Release time:  2018-01-17 Release source:  Pete Vernon author:  ADNose browse:  238


FACEBOOK IS DONE WITH JOURNALISM,” journalist and media critic Frédéric Filloux writes in his Monday Note. “It will happen, slowly, gradually, but the trend is here.” Since Facebook announced last week that it will tweak its News Feed to favor updates from friends and family over publishers’ content, news organizations have struggled to grasp what the move means for journalism, and the early results are surprisingly optimistic.

Nearly half of all Americans get at least some news from Facebook, and publishers have grown addicted to the promise of clicks offered by a platform boasting two billion users around the globe. “For most everyone…using the world’s largest social network to draw attention to their content,” BuzzFeed’s Charlie Warzel writes, “the change is potentially seismic.”

Mark Zuckerberg told The New York Times that he hopes the move will nudge users towards “meaningful interaction” over consumption of “passive content” like videos and articles from media outlets.
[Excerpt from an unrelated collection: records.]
/-- What a turn of a line in run `r` comes to. -/
inductive LineTurn (s : State) (r : G3Run) : State → Prop
  /-- The line is complete. -/
  | complete (hx : s.g3Width.toNat ≤ s.g3X.toNat) : LineTurn s r (raise .ok s)
  /-- The stream ends before a code word does (R149). -/
  | cut (hx : r.midRun = true ∨ s.g3X.toNat < s.g3Width.toNat) (hbits : (atCode r s).g3Bits.toNat < 13) :
    LineTurn s r (raise .truncated (atCode r s))
  /-- An unrecognised code (R148). -/
  | abort (hx : r.midRun = true ∨ s.g3X.toNat < s.g3Width.toNat) : LineTurn s r (abortLine (atCode r s))
  /-- An EOL at line start (R143). -/
  | eolSkipped (hm : r.midRun = false) : LineTurn s r (consume 12 (atCode r s))
  /-- An EOL that ends the line early (R147). -/
  | eolEnds (h0 : s.g3X ≠ 0) (hx : s.g3X.toNat < s.g3Width.toNat) :
    LineTurn s r (halt .ok earlyFlags (consume 12 (atCode r s)))
  /-- A terminal code (R144). -/
  | endsRun (row : T4Row) : LineTurn s r (endRun r.color (satAdd (lineRun r).acc row.run) (consume row.len (atCode r s)))
  /-- A make-up code (R145, R146). -/
  | goesOn (hx : r.midRun = true ∨ s.g3X.toNat < s.g3Width.toNat) (row : T4Row) :
    LineTurn s r (makeup row.len row.run (lineRun r) (atCode r s))

theorem lineRun_midRun (r : G3Run) : (lineRun r).midRun = r.midRun := by
  unfold lineRun; split <;> rfl

theorem lineRun_color (r : G3Run) : (lineRun r).color = r.color := by
  unfold lineRun; split <;> rfl

theorem atCode_g3Bits (r : G3Run) (s : State) : (atCode r s).g3Bits = (refill s).g3Bits := by rw [atCode]

theorem atCode_inPos (r : G3Run) (s : State) : (atCode r s).inPos = (refill s).inPos := by rw [atCode]

theorem atCode_g3X (r : G3Run) (s : State) : (atCode r s).g3X = s.g3X := by
  rw [atCode, refill_frame s]

theorem raise_setRun (c : ResultCode) (r : Running) (s : State) : raise c { s with run := r } = raise c s := rfl

theorem raise_atCode (c : ResultCode) (r : G3Run) (s : State) : raise c (atCode r s) = raise c (refill s) := by
  rw [atCode, raise_setRun]

theorem turn_of_done {s t u : State} (hf : fetchToken s = .done u) (h : Turn s t) : t = u := by
  obtain h | ⟨i, v, h, -⟩ := h
  · exact (Fetched.done.inj (hf.symm.trans h)).symm
  · cases hf.symm.trans h

theorem turn_of_instr {s t u v : State} {i : Instr} (hf : fetchToken s = .instr i u) (he : execToken i u = .next v)
    (h : Turn s t) : t = v := by
  obtain h | ⟨j, w, h, hw⟩ := h
  · cases hf.symm.trans h
  · cases hf.symm.trans h
    exact Host.Outcome.next.inj (hw.symm.trans he)

/-- The loop of `G3.LINE` tests for a complete line and for the end of the stream, and then looks a code up. -/
theorem fetchG3_cases {s : State} {r : G3Run} (hr : s.run = .g3 r) :
    (s.g3Width.toNat ≤ s.g3X.toNat ∧ fetchG3 r s = .done (raise .ok s)) ∨
    ((r.midRun = true ∨ s.g3X.toNat < s.g3Width.toNat) ∧
      ((fetchG3 r s = .done (raise .truncated (atCode r s)) ∧ (atCode r s).g3Bits.toNat = 0) ∨
        fetchG3 r s = nextCode (lineRun r) (atCode r s))) := by
  have hrun : (refill s).run = .g3 r := by rw [refill_frame s]; exact hr
  unfold fetchG3
  split
  · rename_i hm
    have hlook : lineRun r = r := if_pos hm
    have hcode : atCode r s = refill s := by rw [atCode, hlook, ← hrun]
    exact .inr ⟨.inl hm, .inr (by rw [hlook, hcode])⟩
  · rename_i hm
    have hlook : lineRun r = { r with acc := 0 } := if_neg hm
    split
    · rename_i hx
      exact .inl ⟨hx, rfl⟩
    · refine .inr ⟨.inr (by omega), ?_⟩
      split
      · rename_i hbits
        exact .inl ⟨by rw [raise_atCode], by rw [atCode_g3Bits]; exact hbits⟩
      · exact .inr (by rw [atCode, hlook])

theorem nextCode_cut {s : State} {r : G3Run} (h : nextCode r s = .done (raise .truncated s)) : s.g3Bits.toNat < 13 := by
  have hbad : abortLine s ≠ raise .truncated s := by
    intro e
    have hflags : (abortLine s).status.flags.g3Bad = false := by rw [e]; rfl
    obtain e' | e' := abortLine_cases s <;> rw [e'] at hflags <;> cases hflags
  cases hd : decodeG3 r.color (!r.midRun) s.g3Buf s.g3Bits.toNat with
  | ok p => rw [nextCode, hd] at h; cases h
  | error e =>
    rw [nextCode, hd] at h
    cases e with
    | codeCutShort => exact decodeG3_codeCutShort hd
    | illegalCommand | unrecognisedCode | wrongForm => exact absurd (Fetched.done.inj h) hbad

/-- Every turn of a line is one of those of `LineTurn`. -/
theorem g3_turn_cases {s t : State} {r : G3Run} (hr : s.run = .g3 r) (h : Turn s t) : LineTurn s r t := by
  have hfetch : fetchToken s = fetchG3 r s := by rw [fetchToken, hr]
  obtain ⟨hx, hf⟩ | ⟨hx, ⟨hf, hbits⟩ | hf⟩ := fetchG3_cases hr
  · rw [turn_of_done (hfetch.trans hf) h]
    exact .complete hx
  · rw [turn_of_done (hfetch.trans hf) h]
    exact .cut hx (by omega)
  · obtain hc | hc | ⟨i, v, hc, he, hv⟩ := nextCode_cases (s := atCode r s) (r := lineRun r) rfl
    · rw [turn_of_done (hfetch.trans (hf.trans hc)) h]
      exact .cut hx (nextCode_cut hc)
    · rw [turn_of_done (hfetch.trans (hf.trans hc)) h]
      exact .abort hx
    · rw [turn_of_instr (hfetch.trans (hf.trans hc)) he h]
      rw [lineRun_midRun, lineRun_color, atCode_g3X] at hv
      obtain ⟨-, hm, rfl⟩ | ⟨row, -, -, rfl | rfl⟩ := hv
      · split
        · exact .eolSkipped hm
        · exact .eolEnds ‹_› (hx.resolve_left (by simp [hm]))
      · exact .endsRun row
      · exact .goesOn hx row

/-- How a line can end (R149, R156): the status, and the state of its cursors and buffer. -/
def LineEndsWith (st : Status) (s : State) : Prop :=
  (st = endStatus .ok {} ∧ s.g3X = s.g3Width) ∨
    (st = endStatus .ok earlyFlags ∧ 0 < s.g3X.toNat ∧ s.g3X.toNat < s.g3Width.toNat) ∨
    (st = endStatus .ok badFlags ∧ s.g3X.toNat < s.g3Width.toNat) ∨
    (st = endStatus .truncated badFlags ∧ s.g3X.toNat < s.g3Width.toNat ∧ s.inPos = s.inLen ∧ s.g3Buf = 0 ∧
      s.g3Bits = 0) ∨
    (st = endStatus .truncated {} ∧ s.g3X.toNat < s.g3Width.toNat ∧ s.inPos = s.inLen ∧ s.g3Bits.toNat < 13)

/-- The line of `s` has ended so. -/
def LineEnded (s : State) : Prop := LineEndsWith s.status s

theorem lineEnded_halt {c : ResultCode} {f : ResultFlags} {s : State} (h : LineEndsWith (endStatus c f) s) :
    LineEnded (halt c f s) := h

/-- A line in progress, or at its end. Inside a run the line is not complete. -/
def LineStands (s : State) : Prop :=
  (∃ r, s.run = .g3 r ∧ (r.midRun = true → s.g3X.toNat < s.g3Width.toNat)) ∨ s.run = .idle ∧ LineEnded s

theorem LineTurn.onLine {s t : State} {r : G3Run} (h : LineTurn s r t) : OnLine s t := by
  have hcode := onLine_atCode r s
  cases h with
  | complete => exact onLine_halt _ _ s
  | cut => exact hcode.trans (onLine_halt _ _ _)
  | abort =>
    obtain e | e := abortLine_cases (atCode r s) <;> rw [e]
    all_goals exact (hcode.trans (onLine_scanEol _)).trans (onLine_halt _ _ _)
  | eolSkipped => exact hcode.trans (onLine_consume _ _)
  | eolEnds => exact (hcode.trans (onLine_consume _ _)).trans (onLine_halt _ _ _)
  | endsRun row => exact (hcode.trans (onLine_consume _ _)).trans (onLine_endRun _ _ _)
  | goesOn hx row => exact hcode.trans (onLine_makeup _ _ _ _)

theorem abortLine_eq (s : State) :
    abortLine s = halt (if (scanEol s).2 then .ok else .truncated) badFlags (scanEol s).1 := by
  unfold abortLine
  split
  · rename_i h; rw [h]; rfl
  · rename_i h; rw [h]; rfl

/-- An aborted line ends inside the line, with the stream read to its end if no EOL was found (R148, R149). -/
theorem abortLine_ended {s : State} (hx : s.g3X.toNat < s.g3Width.toNat) (hp : s.inPos.toNat ≤ s.inLen.toNat) :
    LineEnded (abortLine s) := by
  have hscan : (scanEol s).1.g3X = s.g3X ∧ (scanEol s).1.g3Width = s.g3Width ∧ (scanEol s).1.inLen = s.inLen := by
    rw [scanEol, scanEolUpTo_frame]; exact ⟨rfl, rfl, rfl⟩
  obtain ⟨ex, ew, el⟩ := hscan
  have hinside : (scanEol s).1.g3X.toNat < (scanEol s).1.g3Width.toNat := by rw [ex, ew]; exact hx
  rw [abortLine_eq]
  refine lineEnded_halt ?_
  cases hfound : (scanEol s).2 with
  | true => exact .inr (.inr (.inl ⟨rfl, hinside⟩))
  | false =>
    obtain ⟨hbuf, hbits⟩ := scanEolUpTo_notFound hfound
    have hend : (scanEol s).1.inPos = s.inLen := scanEolUpTo_notFound_inPos hfound (by omega) hp
    exact .inr (.inr (.inr (.inl ⟨rfl, hinside, hend.trans el.symm, hbuf, hbits⟩)))

/-- With fewer bits in the buffer than a refill leaves, the stream is at its end (R132). -/
theorem atCode_inPos_of_bits {r : G3Run} {s : State} (hp : s.inPos.toNat ≤ s.inLen.toNat)
    (hbits : (atCode r s).g3Bits.toNat < 13) : (atCode r s).inPos = (atCode r s).inLen := by
  have hlen : (atCode r s).inLen = s.inLen := by rw [atCode, refill_frame s]
  rw [atCode_g3Bits] at hbits
  rw [hlen, atCode_inPos]
  exact (refill_fills hp).resolve_left (by omega)

/-- A turn leaves the line in progress, or at an end that the rules give. -/
theorem LineTurn.lineStands {s t : State} {r : G3Run} (h : LineTurn s r t) (hx : s.g3X.toNat ≤ s.g3Width.toNat)
    (hmid : r.midRun = true → s.g3X.toNat < s.g3Width.toNat) (hp : s.inPos.toNat ≤ s.inLen.toNat) : LineStands t := by
  have hcode := onLine_atCode r s
  have ew : (atCode r s).g3Width = s.g3Width := by rw [hcode.frame]
  have hinside : (r.midRun = true ∨ s.g3X.toNat < s.g3Width.toNat) → (atCode r s).g3X.toNat < (atCode r s).g3Width.toNat := by
    intro h; rw [atCode_g3X, ew]; exact h.elim hmid id
  have hpos : (atCode r s).inPos.toNat ≤ (atCode r s).inLen.toNat := by
    rw [hcode.further.1]; exact (hcode.further.2 hp).2
  cases h with
  | complete hle => exact .inr ⟨rfl, lineEnded_halt (.inl ⟨rfl, BitVec.eq_of_toNat_eq (Nat.le_antisymm hx hle)⟩)⟩
  | cut hin hbits =>
    exact .inr ⟨rfl, lineEnded_halt
      (.inr (.inr (.inr (.inr ⟨rfl, hinside hin, atCode_inPos_of_bits hp hbits, hbits⟩))))⟩
  | abort hin =>
    exact .inr ⟨by rw [abortLine_eq]; rfl, abortLine_ended (hinside hin) hpos⟩
  | eolSkipped hm => exact .inl ⟨lineRun r, rfl, fun h => by simp [lineRun_midRun, hm] at h⟩
  | eolEnds h0 hlt =>
    have hne : s.g3X.toNat ≠ 0 := fun e => h0 (BitVec.eq_of_toNat_eq e)
    have hend := hinside (.inr hlt)
    refine .inr ⟨rfl, lineEnded_halt (.inr (.inl ⟨rfl, ?_, ?_⟩))⟩
    · rw [consume_g3X, atCode_g3X]; omega
    · rw [consume_g3X, consume_g3Width]; exact hend
  | endsRun row => exact .inl ⟨_, rfl, Bool.noConfusion⟩
  | goesOn hin row =>
    refine .inl ⟨_, makeup_run _ _ _ _, fun _ => ?_⟩
    rw [makeup_g3X, makeup_g3Width]
    exact hinside hin

/-! ## The run of a command, turn by turn -/

theorem runTokens_keeps_turn {P : State → Prop} (h : ∀ s t, P s → s.run ≠ .idle → Turn s t → P t) (n : Nat) {s t : State}
    (hs : P s) (ht : runTokens n s = .next t) : P t :=
  runTokens_keeps (fun u v hu hr hf => h u v hu hr (.inl hf)) (fun u i v w hu hr hf he => h u w hu hr (.inr ⟨i, v, hf, he⟩))
    n hs ht

/-- A line from its start: what its run has kept, and how it ended. -/
theorem runCommand_startLine {s t : State} (hp : s.inPos.toNat ≤ s.inLen.toNat) (h : runCommand (startLine s) = .next t) :
    OnLine (startLine s) t ∧ t.run = .idle ∧ LineEnded t := by
  have hidle : t.run = .idle := runTokens_idle _ h
  have hkeeps : ∀ u v, (OnLine (startLine s) u ∧ LineStands u) → u.run ≠ .idle → Turn u v →
      OnLine (startLine s) v ∧ LineStands v := by
    rintro u v ⟨hline, hstands⟩ hr hturn
    obtain ⟨r, hg3, hmid⟩ := hstands.resolve_right fun hi => hr hi.1
    have hcase := g3_turn_cases hg3 hturn
    have hw : u.g3Width = (startLine s).g3Width := by rw [hline.frame]
    have hx : u.g3X.toNat ≤ u.g3Width.toNat := by rw [hw]; exact hline.insideLine (Nat.zero_le _)
    have hpos : u.inPos.toNat ≤ u.inLen.toNat := by rw [hline.further.1]; exact (hline.further.2 hp).2
    exact ⟨hline.trans hcase.onLine, hcase.lineStands hx hmid hpos⟩
  have hstart : OnLine (startLine s) (startLine s) ∧ LineStands (startLine s) :=
    ⟨.of_bits rfl (.of_eq rfl rfl), .inl ⟨_, rfl, Bool.noConfusion⟩⟩
  obtain ⟨hline, hstands⟩ := runTokens_keeps_turn hkeeps _ hstart h
  obtain ⟨r, hr, -⟩ | ⟨-, hended⟩ := hstands
  · rw [hidle] at hr; cases hr
  · exact ⟨hline, hidle, hended⟩

/-- A line of no pixels is complete at its start (R140). -/
theorem runCommand_startLine_empty {s : State} (h : s.g3Width = 0) :
    runCommand (startLine s) = .next (raise .ok (startLine s)) := by
  have hwidth : (startLine s).g3Width.toNat = 0 := congrArg BitVec.toNat h
  have hfetch : fetchToken (startLine s) = .done (raise .ok (startLine s)) := by
    obtain ⟨-, hf⟩ | ⟨hm | hx, -⟩ := fetchG3_cases (s := startLine s) rfl
    · exact hf
    · cases hm
    · omega
  rw [runCommand, runTokens_succ_of_turn Running.noConfusion (.inl hfetch), runTokens_of_idle rfl]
The changes come as Facebook has faced growing backlash and increased governmental scrutiny over the past year for helping feed a hyper-partisan environment.

“Facebook became a news powerhouse with reluctance, and journalism executives allied themselves with it mostly out of necessity,” write The New York Times’s Sapna Maheshwari and Sydney Ember. The planned changes to its News Feed are seen by many as a retreat from the company’s effort to create a virtual public square. In returning to the scrapbook format of baby pictures and engagement announcements that fuel likes and allegedly create a more positive emotional experience, Facebook is choosing to abdicate the responsibility it gained in becoming the world’s most influential publisher.

For the outlets that rely on Facebook traffic to boost their bottom lines, the changes will no doubt be painful, and possibly terminal. But Filloux argues that the new reality provides an opportunity to reinvest time and resources in the things that actually make for good journalism. “Once the acute pain is gone, the industry will realize that this is not such bad news after all,” he writes. “It is time to regroup and refocus on the basics.”